Num mundo mais quente

O cenário pode piorar num mundo mais quente --até o fim do século, a temperatura pode subir até 6°C no país, segundo o Painel Brasileiro de Mudanças Climáticas. Com o avanço das mudanças climáticas, os períodos de seca devem se intensificar e, portanto, o risco dos incêndios florestais deve aumentar.

"O aumento da temperatura reduz as chuvas, o que pode elevar a incidência de queimada", diz Paulo Artaxo, pesquisador da USP (Universidade de São Paulo), especialista em mudanças climáticas.

Fumaça tinge de cinza o céu de Apuí, no sul do Amazonas, região que registrou avanço de desmatamento nos últimos meses - Bruno Kelly/Reuters - Bruno Kelly/Reuters
Fumaça tinge de cinza o céu de Apuí, no sul do Amazonas, região que registrou avanço de desmatamento nos últimos meses
Imagem: Bruno Kelly/Reuters
Os modelos rodados em computadores que fazem as previsões, no entanto, ainda não são precisos. "Eles não conseguem prever bem como, onde e de que maneira vai chover. Então, não dá para se ter um quadro muito claro em relação a incidência de queimada, embora a tendência seja de aumento", detalha Artaxo.

Mais difícil que lidar com a incerteza dos modelos, é prever o futuro das políticas públicas ambientais no Brasil, opina o pesquisador. "Elas foram muito enfraquecidas ao longo dos últimos dois anos. O Brasil firmou compromissos internacionais para reduzir emissões, mas parece ter se esquecido deles", diz Artaxo, apontando risco de o país não cumprir as metas assumidas no Acordo de Paris.

Cooperação internacional

Por ser uma fonte considerável de emissão de gases estufa, que aceleram as mudanças climáticas, os incêndios em florestas tropicais entraram no radar dos projetos de cooperação do governo alemão. Desde 2012, a Agência Alemã de Cooperação Internacional (GIZ) atua junto ao ministério brasileiro em ações de combate e manejo integrado do fogo em reservas ambientais.

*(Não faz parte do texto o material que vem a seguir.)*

-- ==== Sys2Proof/Certificates/Slice0/Obligations.lean ====
section
/-! DEFINITION. The statements for the provers. -/

open Sys2Proof Sys2Proof.Machine

/-! ### Encoding -/

/-- R71-R82: what the encoder writes for an instruction, with every operand that it allows, the decoder reads back. -/
def Obligations.RoundTrip : Prop :=
  ∀ (i : Instr) (rest : List (BitVec 8)), i.encoded = true → i.wf = true →
    decodeBytes (halfBytes (encode i) ++ rest) = .ok (i, rest)

/-- R71, R73, R74, R82: the decoder accepts no other code: what it reads is an instruction with operands that it allows, and
the bytes it read are that instruction's encoding. -/
def Obligations.DecodingIsExact : Prop :=
  ∀ (i : Instr) (bs rest : List (BitVec 8)), decodeBytes bs = .ok (i, rest) →
    i.encoded = true ∧ i.wf = true ∧ bs = halfBytes (encode i) ++ rest

/-- The halfwords of the manual's worked encodings, with the instruction that each stands for. -/
def Sys2Proof.workedWords : List (List Nat × Instr) :=
  [([0xC29C, 0xBE80], .addi (-12) 0 5), ([0x0A66], .moviQ 5 3), ([0xE300, 0xB862], .add 1 3 3 5 6),
   ([0xC12E, 0x8200], .movk 0 16 2), ([0xC1B9, 0x80C0], .loop 6 3), ([0xE3A9, 0x9803], .fcvtBf16F32 7 7),
   ([0xC03D, 0x8045], .csrw 2 10 0), ([0xC6C4, 0x8187], .ldw 12 14 13), ([0xD1CE, 0x8002], .ldr 4 1 3),
   ([0xE04F, 0x800A], .lde 21 0), ([0xC2B2, 0xBFC3], .blt (-2) 6 5), ([0xE7DA, 0x81C6], .sendp 14 13 15),
   ([0xC6DF, 0x91C6], .cbarArrivewait 14 12 13), ([0xE360, 0x8002], .cpygo 0 5 6), ([0xC669, 0x80E6], .mldw 14 3 0 3),
   ([0xE06D, 0x8016], .mdrain 22 1 0 0), ([0xF6F5, 0x8200], .vred 0 2 3 13), ([0xC4FC, 0x802A], .lease 0 1 20 9),
   ([0xE47E, 0x9803], .qtile 0 7 8)]

/-- R71, R74, R76: the worked encodings decode to their instructions; a continuation halfword, the all-zero halfword and a
first halfword without its continuation decode to nothing. -/
def Obligations.WorkedWords : Prop :=
  (∀ p ∈ workedWords, decodeBytes (halfBytes (p.1.map (BitVec.ofNat 16 ·))) = .ok (p.2, [])) ∧
  decodeBytes (halfBytes [0x8000, 0]) = .error .continuation ∧ decodeBytes (halfBytes [0, 0]) = .error .reservedOp5 ∧
  decodeBytes (halfBytes [0xC29C, 0]) = .error .noContinuation

/-! ### Steps -/

/-- R71-R73, R82, R364: a step of a tile core at a well-formed instruction is that instruction's execution; an odd address
and a continuation halfword take ILLEGAL_ENTRY, with the instruction that came there; code that is no instruction takes
ILLEGAL_OP. Where the hub steps the core, the instruction ends the step. -/
def Sys2Proof.Parts.TileStep : Prop :=
  ∀ (s : State) (k h : Nat), s.issuing k →
    let c := s.core k
    let ended (t : State) : State := if (t.core k).stepping then t.endStep k else t
    s.cached k (c.pc &&& ~~~1) h →
    (bit c.pc 0 = true ∨ halfClass h = 2 → step s = .next (ended
      (s.takeTrap k { code := cILLEGAL_ENTRY, addr := c.pc, detail := c.came.getD 0, pc := c.pc }))) ∧
    (bit c.pc 0 = false → halfClass h ≠ 2 → ∀ h', (halfClass h = 3 → ∃ x, h' = some x ∧ s.cached k (c.pc + 2) x) →
      (halfClass h ≠ 3 → h' = none) →
      (∀ i n, decodeHalves h h' = .ok (i, n) → (∀ w, w < 9 → bit (Tab.get 0 (s.cluster (corePos k)).wp w) 63 = false) →
        step s = andThen (exec i s) fun t => ended (t.afterIssue k i)) ∧
      (∀ r, decodeHalves h h' = .error r → step s = .next (ended (s.takeTrap k { code := cILLEGAL_OP, pc := c.pc })))) ∧
    ∀ t i, (t.core k).pair ≠ .first → State.afterIssue t k i = t

/-- R71-R73, R82, R352: the same of an island core, whose code is read from memory; at a boundary a pending event comes
first where EVEN is set (R354): that it waits for an instruction that has not issued yet is the model's choice (log 93,
DEDUCED). A word of code read with a single-bit error is counted first (R190). -/
def Sys2Proof.Parts.IslandStep : Prop :=
  ∀ (s : State) (k a : Nat), s.agenda = [] → s.cur = .island k → (s.icore k).wedged = false →
    let c := s.icore k
    let u := if c.blocked = none then s.countCode k else s
    let h := u.readMem a 2
    (bit c.kstat 1 = true → s.kevt k ≠ 0 → c.blocked = none → step s = .next (s.takeEvent k)) ∧
    ((bit c.kstat 1 = true → s.kevt k ≠ 0 → c.blocked ≠ none) → u.islandCode k (c.pc &&& ~~~1) = .ok a →
    (bit c.pc 0 = true ∨ halfClass h = 2 → step s = .next (u.islandTrap k cILLEGAL_ENTRY c.pc c.pc)) ∧
    (bit c.pc 0 = false → halfClass h ≠ 2 → ∀ h', (halfClass h = 3 → ∃ b, u.islandCode k (c.pc + 2) = .ok b ∧ h' = some (u.readMem b 2)) →
      (halfClass h ≠ 3 → h' = none) →
      (∀ i n, decodeHalves h h' = .ok (i, n) → step s = exec i u) ∧
      (∀ r, decodeHalves h h' = .error r → step s = .next (u.islandTrap k cILLEGAL_OP 0 c.pc))))

/-- The agenda (log 1): the row at its head acts, or the core at its head issues; STEP issues its core's instruction, for the
second core of a pair the one of the pair (17: R364). -/
def Sys2Proof.Parts.AgendaStep : Prop :=
  ∀ (s : State) (rest : List Move),
    (∀ i, s.agenda = .event i :: rest → eventOk i = true → (∀ k, i ≠ .step k) → step s = exec i { s with agenda := rest }) ∧
    (∀ k t, s.agenda = .event (.step k) :: rest → isCore k = true → exec (.step k) { s with agenda := rest } = .next t →
      let j := if (t.core k).pair = .second then k - 1 else k
      ((t.core j).stepping = true → step s = t.issueOn exec (.tile j)) ∧
      ((t.core j).stepping = false → step s = .next t)) ∧
    (∀ c, s.agenda = .issue c :: rest → coreOk c = true → step s = State.issueOn exec { s with agenda := rest } c) ∧
    (s.agenda = [] → step s = s.issueOn exec s.cur)

/-- A step runs what the machine fetches or what the agenda names. -/
def Obligations.StepRuns : Prop := Parts.TileStep ∧ Parts.IslandStep ∧ Parts.AgendaStep

/-! ### The invariant and reset -/

/-- Every step keeps memory in its canonical form: addresses rising, nothing listed that an unlisted address reads as. That
form, for the address space of R189, is the model's own (logs 3 and 4). -/
def Obligations.StepKeepsMemory : Prop := ∀ s t : State, s.Inv → step s = .next t → t.Inv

"A parceria faz parte da Iniciativa Internacional do Clima lançada na Alemanha, e que financia projetos que combatam as mudanças climáticas", explica Michael Schulze, do GIZ. "O controle dos incêndios florestais reduz as emissões de CO2 e protege a biodiversidade", complementa.

Nos últimos cinco anos, o Brasil recebeu cerca de R$ 45 milhões (12,5 milhões de euros) em projetos de cooperação técnica e financeira --parte desse dinheiro ajudou a financiar novos equipamentos e veículos usados pelas equipes do Prevfogo do Ibama.